Each entry should be duplicated exactly, with no line missing.

======== MATERIAL FOR THIS EXERCISE

/-! ## Message buses (chapter 13) -/

/-- R368–R373, Tables 13.3, 13.5: transmission and the state of a controller. A request makes an idle or finished buffer PENDING, an abort ends a
pending one; a start decision makes the buffer of the arbitration the ACTIVE one; a success sends its frame, counts and ends it, a lost or failed
attempt ends it when it was aborted or is one shot and else leaves it PENDING; errors move TEC and REC and beyond 255 lead to BUSOFF, which recovery
ends. All but engines, application cores, the Keyblock and the debug port are answered PERM. -/
def Obligations.BusControllersTransmitAndCountErrors : Prop :=
  ∀ (rq : Rq) (k : Fin 8) (b : Fin 3) (result : Fin 3) (ago : Nat) (lec : Fin 7) (tx exempt heavy : Bool) (s : State),
    let ok := mbRights rq = true
    let st := s.f (MBUS.STAT_STATE k)
    let live := st = 2 ∨ st = 3
    let buf := s.f (MBUS.TXSTAT_STATE k b)
    let tec := s.f (MBUS.ERRC_TEC k)
    let rec_ := s.f (MBUS.ERRC_REC k)
    let slot := 4 * k.val + b.val
    let ended := fun (cause : Nat) (t : State) => ∃ u : State, t = u.mbEvt k 1 ∧ u.f (MBUS.TXSTAT_STATE k b) = 3 ∧ u.f (MBUS.TXSTAT_CAUSE k b) = cause ∧
      u.mbAbort.contains slot = false
    let e := s.setF (MBUS.ERRC_LEC k) lec
    (ok → buf = 0 ∨ buf = 3 → exec (.txRequest rq k b) s = .next ((s.setF (MBUS.TXSTAT_STATE k b) 1).answer 0)) ∧
    (ok → buf = 1 ∨ buf = 2 → exec (.txRequest rq k b) s = .next ((s.bump (MBUS.TXSTAT_REQIGN k b)).answer 0)) ∧
    (ok → buf = 1 → exec (.txAbort rq k b) s = .next ((s.mbDone k b 4).answer 0)) ∧
    (ok → buf = 2 → exec (.txAbort rq k b) s = .next (({ s with mbAbort := slot :: s.mbAbort } : State).answer 0)) ∧
    (ok → buf = 0 ∨ buf = 3 → exec (.txAbort rq k b) s = .next (s.answer 0)) ∧
    (∀ c, c < 8 → ended c (s.mbDone k b c)) ∧
    (live → s.mbSilent k = false → s.mbActive k = none → ∀ c, s.mbSelect k = some c →
      exec (.startDecision k) s = .next (s.setF (MBUS.TXSTAT_STATE k c) 2)) ∧
    (¬live ∨ s.mbSilent k = true ∨ s.mbActive k ≠ none ∨ s.mbSelect k = none → exec (.startDecision k) s = .next s) ∧
    (∀ c, s.mbSelect k = some c → c < 3 ∧ s.f (MBUS.TXSTAT_STATE k c) = 1 ∧ ∀ d, d < 3 → s.f (MBUS.TXSTAT_STATE k d) = 1 →
      if s.on (MBUS.CTL_TXSEL k) then c ≤ d else arbKey (s.rd (MBUS.TXID k c)) ≤ arbKey (s.rd (MBUS.TXID k d))) ∧
    (s.mbActive k = none → exec (.transmissionAttemptEnd k result ago) s = .next s) ∧
    (s.mbActive k = some b.val → result = 0 → ∃ u : State, exec (.transmissionAttemptEnd k result ago) s = .next ((u.mbFollow k).mbDone k b 0) ∧
      u.out = s.out ++ [s.mbFrame k b] ∧ u.rd (MBUS.TXSTAMP k b) = s.mbStamp k ago % 2 ^ 32 ∧ u.f (MBUS.ERRC_TEC k) = tec - 1 ∧
      u.f (MBUS.TXSTAT_TXCNT k b) = (s.f (MBUS.TXSTAT_TXCNT k b) + 1) % 65536) ∧
    (s.mbActive k = some b.val → result ≠ 0 → ∃ w : State, exec (.transmissionAttemptEnd k result ago) s = .next (
      if s.mbAbort.contains slot = true then w.mbDone k b 4
      else if s.on (MBUS.CTL_ONESHOT k) = true then w.mbDone k b result else w.setF (MBUS.TXSTAT_STATE k b) 1) ∧ (result = 1 → w = s) ∧
      { w with regs := s.regs, sealDiff := s.sealDiff, freeIx := s.freeIx } = s ∧ ∀ x, x ≠ MBUS.STAT k → w.rd x = s.rd x) ∧
    (¬live → exec (.busError k tx lec exempt heavy) s = .next s) ∧
    (live → lec ≠ 0 → s.mbSilent k = true → exec (.busError k tx lec exempt heavy) s = .next (e.setF (MBUS.STAT_STATE k) 1)) ∧
    (live → lec ≠ 0 → s.mbSilent k = false → tx = true → exempt = false → ∃ u : State, u.f (MBUS.ERRC_TEC k) = min (tec + 8) 255 ∧ u.f (MBUS.ERRC_REC k) = rec_ ∧
      exec (.busError k tx lec exempt heavy) s = .next (if tec + 8 > 255 then u.mbBusoff k else u.mbFollow k)) ∧
    (live → lec ≠ 0 → s.mbSilent k = false → tx = false → ∃ u : State, u.f (MBUS.ERRC_TEC k) = tec ∧
      u.f (MBUS.ERRC_REC k) = min (rec_ + if heavy then 8 else 1) 127 ∧ exec (.busError k tx lec exempt heavy) s = .next (u.mbFollow k)) ∧
    (live → lec = 0 → s.on (MBUS.CTL_FD k) = true → s.on (MBUS.CTL_PXE k) = true → exec (.busError k tx lec exempt heavy) s =
      .next ((s.bump (MBUS.ERRC_PXCNT k)).setF (MBUS.STAT_STATE k) 1)) ∧
    (st = 1 → exec (.busIntegration k) s = .next (s.setF (MBUS.STAT_STATE k) (if tec > 127 ∨ s.on (MBUS.ERRC_RP k) = true then 3 else 2))) ∧
    (st ≠ 1 → exec (.busIntegration k) s = .next s) ∧
    (ok → isNext (exec (.busoffRecover rq k) s) (fun t => t.resp = ⟨0, []⟩ ∧ (st = 4 → t.mbRecov.contains k.val = true) ∧
      { t with mbRecov := s.mbRecov, resp := s.resp } = s)) ∧
    (st = 4 → s.mbRecov.contains k.val = true → ∃ u : State, exec (.busoffRecoveryDone k) s = .next (u.mbState k 2) ∧ u.f (MBUS.ERRC_TEC k) = 0 ∧
      u.f (MBUS.ERRC_REC k) = 0 ∧ u.mbRecov.contains k.val = false) ∧
    (st ≠ 4 ∨ s.mbRecov.contains k.val = false → exec (.busoffRecoveryDone k) s = .next s) ∧
    (¬ok → ∀ i ∈ [Instr.txRequest rq k b, .txAbort rq k b, .busoffRecover rq k, .rxPop rq k, .mbLocalReset rq k], exec i s = .next (s.answer 2))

================

■ RESULT FOR THIS TASK
/-! ## Message buses (chapter 13) -/

/-- R368–R373, Tables 13.3, 13.5: transmission and the state of a controller. A request makes an idle or finished buffer PENDING, an abort ends a
pending one; a start decision makes the buffer of the arbitration the ACTIVE one; a success sends its frame, counts and ends it, a lost or failed
attempt ends it when it was aborted or is one shot and else leaves it PENDING; errors move TEC and REC and beyond 255 lead to BUSOFF, which recovery
ends. All but engines, application cores, the Keyblock and the debug port are answered PERM. -/
def Obligations.BusControllersTransmitAndCountErrors : Prop :=
  ∀ (rq : Rq) (k : Fin 8) (b : Fin 3) (result : Fin 3) (ago : Nat) (lec : Fin 7) (tx exempt heavy : Bool) (s : State),
    let ok := mbRights rq = true
    let st := s.f (MBUS.STAT_STATE k)
    let live := st = 2 ∨ st = 3
    let buf := s.f (MBUS.TXSTAT_STATE k b)
    let tec := s.f (MBUS.ERRC_TEC k)
    let rec_ := s.f (MBUS.ERRC_REC k)
    let slot := 4 * k.val + b.val
    let ended := fun (cause : Nat) (t : State) => ∃ u : State, t = u.mbEvt k 1 ∧ u.f (MBUS.TXSTAT_STATE k b) = 3 ∧ u.f (MBUS.TXSTAT_CAUSE k b) = cause ∧
      u.mbAbort.contains slot = false
    let e := s.setF (MBUS.ERRC_LEC k) lec
    (ok → buf = 0 ∨ buf = 3 → exec (.txRequest rq k b) s = .next ((s.setF (MBUS.TXSTAT_STATE k b) 1).answer 0)) ∧
    (ok → buf = 1 ∨ buf = 2 → exec (.txRequest rq k b) s = .next ((s.bump (MBUS.TXSTAT_REQIGN k b)).answer 0)) ∧
    (ok → buf = 1 → exec (.txAbort rq k b) s = .next ((s.mbDone k b 4).answer 0)) ∧
    (ok → buf = 2 → exec (.txAbort rq k b) s = .next (({ s with mbAbort := slot :: s.mbAbort } : State).answer 0)) ∧
    (ok → buf = 0 ∨ buf = 3 → exec (.txAbort rq k b) s = .next (s.answer 0)) ∧
    (∀ c, c < 8 → ended c (s.mbDone k b c)) ∧
    (live → s.mbSilent k = false → s.mbActive k = none → ∀ c, s.mbSelect k = some c →
      exec (.startDecision k) s = .next (s.setF (MBUS.TXSTAT_STATE k c) 2)) ∧
    (¬live ∨ s.mbSilent k = true ∨ s.mbActive k ≠ none ∨ s.mbSelect k = none → exec (.startDecision k) s = .next s) ∧
    (∀ c, s.mbSelect k = some c → c < 3 ∧ s.f (MBUS.TXSTAT_STATE k c) = 1 ∧ ∀ d, d < 3 → s.f (MBUS.TXSTAT_STATE k d) = 1 →
      if s.on (MBUS.CTL_TXSEL k) then c ≤ d else arbKey (s.rd (MBUS.TXID k c)) ≤ arbKey (s.rd (MBUS.TXID k d))) ∧
    (s.mbActive k = none → exec (.transmissionAttemptEnd k result ago) s = .next s) ∧
    (s.mbActive k = some b.val → result = 0 → ∃ u : State, exec (.transmissionAttemptEnd k result ago) s = .next ((u.mbFollow k).mbDone k b 0) ∧
      u.out = s.out ++ [s.mbFrame k b] ∧ u.rd (MBUS.TXSTAMP k b) = s.mbStamp k ago % 2 ^ 32 ∧ u.f (MBUS.ERRC_TEC k) = tec - 1 ∧
      u.f (MBUS.TXSTAT_TXCNT k b) = (s.f (MBUS.TXSTAT_TXCNT k b) + 1) % 65536) ∧
    (s.mbActive k = some b.val → result ≠ 0 → ∃ w : State, exec (.transmissionAttemptEnd k result ago) s = .next (
      if s.mbAbort.contains slot = true then w.mbDone k b 4
      else if s.on (MBUS.CTL_ONESHOT k) = true then w.mbDone k b result else w.setF (MBUS.TXSTAT_STATE k b) 1) ∧ (result = 1 → w = s) ∧
      { w with regs := s.regs, sealDiff := s.sealDiff, freeIx := s.freeIx } = s ∧ ∀ x, x ≠ MBUS.STAT k → w.rd x = s.rd x) ∧
    (¬live → exec (.busError k tx lec exempt heavy) s = .next s) ∧
    (live → lec ≠ 0 → s.mbSilent k = true → exec (.busError k tx lec exempt heavy) s = .next (e.setF (MBUS.STAT_STATE k) 1)) ∧
    (live → lec ≠ 0 → s.mbSilent k = false → tx = true → exempt = false → ∃ u : State, u.f (MBUS.ERRC_TEC k) = min (tec + 8) 255 ∧ u.f (MBUS.ERRC_REC k) = rec_ ∧
      exec (.busError k tx lec exempt heavy) s = .next (if tec + 8 > 255 then u.mbBusoff k else u.mbFollow k)) ∧
    (live → lec ≠ 0 → s.mbSilent k = false → tx = false → ∃ u : State, u.f (MBUS.ERRC_TEC k) = tec ∧
      u.f (MBUS.ERRC_REC k) = min (rec_ + if heavy then 8 else 1) 127 ∧ exec (.busError k tx lec exempt heavy) s = .next (u.mbFollow k)) ∧
    (live → lec = 0 → s.on (MBUS.CTL_FD k) = true → s.on (MBUS.CTL_PXE k) = true → exec (.busError k tx lec exempt heavy) s =
      .next ((s.bump (MBUS.ERRC_PXCNT k)).setF (MBUS.STAT_STATE k) 1)) ∧
    (st = 1 → exec (.busIntegration k) s = .next (s.setF (MBUS.STAT_STATE k) (if tec > 127 ∨ s.on (MBUS.ERRC_RP k) = true then 3 else 2))) ∧
    (st ≠ 1 → exec (.busIntegration k) s = .next s) ∧
    (ok → isNext (exec (.busoffRecover rq k) s) (fun t => t.resp = ⟨0, []⟩ ∧ (st = 4 → t.mbRecov.contains k.val = true) ∧
      { t with mbRecov := s.mbRecov, resp := s.resp } = s)) ∧
    (st = 4 → s.mbRecov.contains k.val = true → ∃ u : State, exec (.busoffRecoveryDone k) s = .next (u.mbState k 2) ∧ u.f (MBUS.ERRC_TEC k) = 0 ∧
      u.f (MBUS.ERRC_REC k) = 0 ∧ u.mbRecov.contains k.val = false) ∧
    (st ≠ 4 ∨ s.mbRecov.contains k.val = false → exec (.busoffRecoveryDone k) s = .next s) ∧
    (¬ok → ∀ i ∈ [Instr.txRequest rq k b, .txAbort rq k b, .busoffRecover rq k, .rxPop rq k, .mbLocalReset rq k], exec i s = .next (s.answer 2))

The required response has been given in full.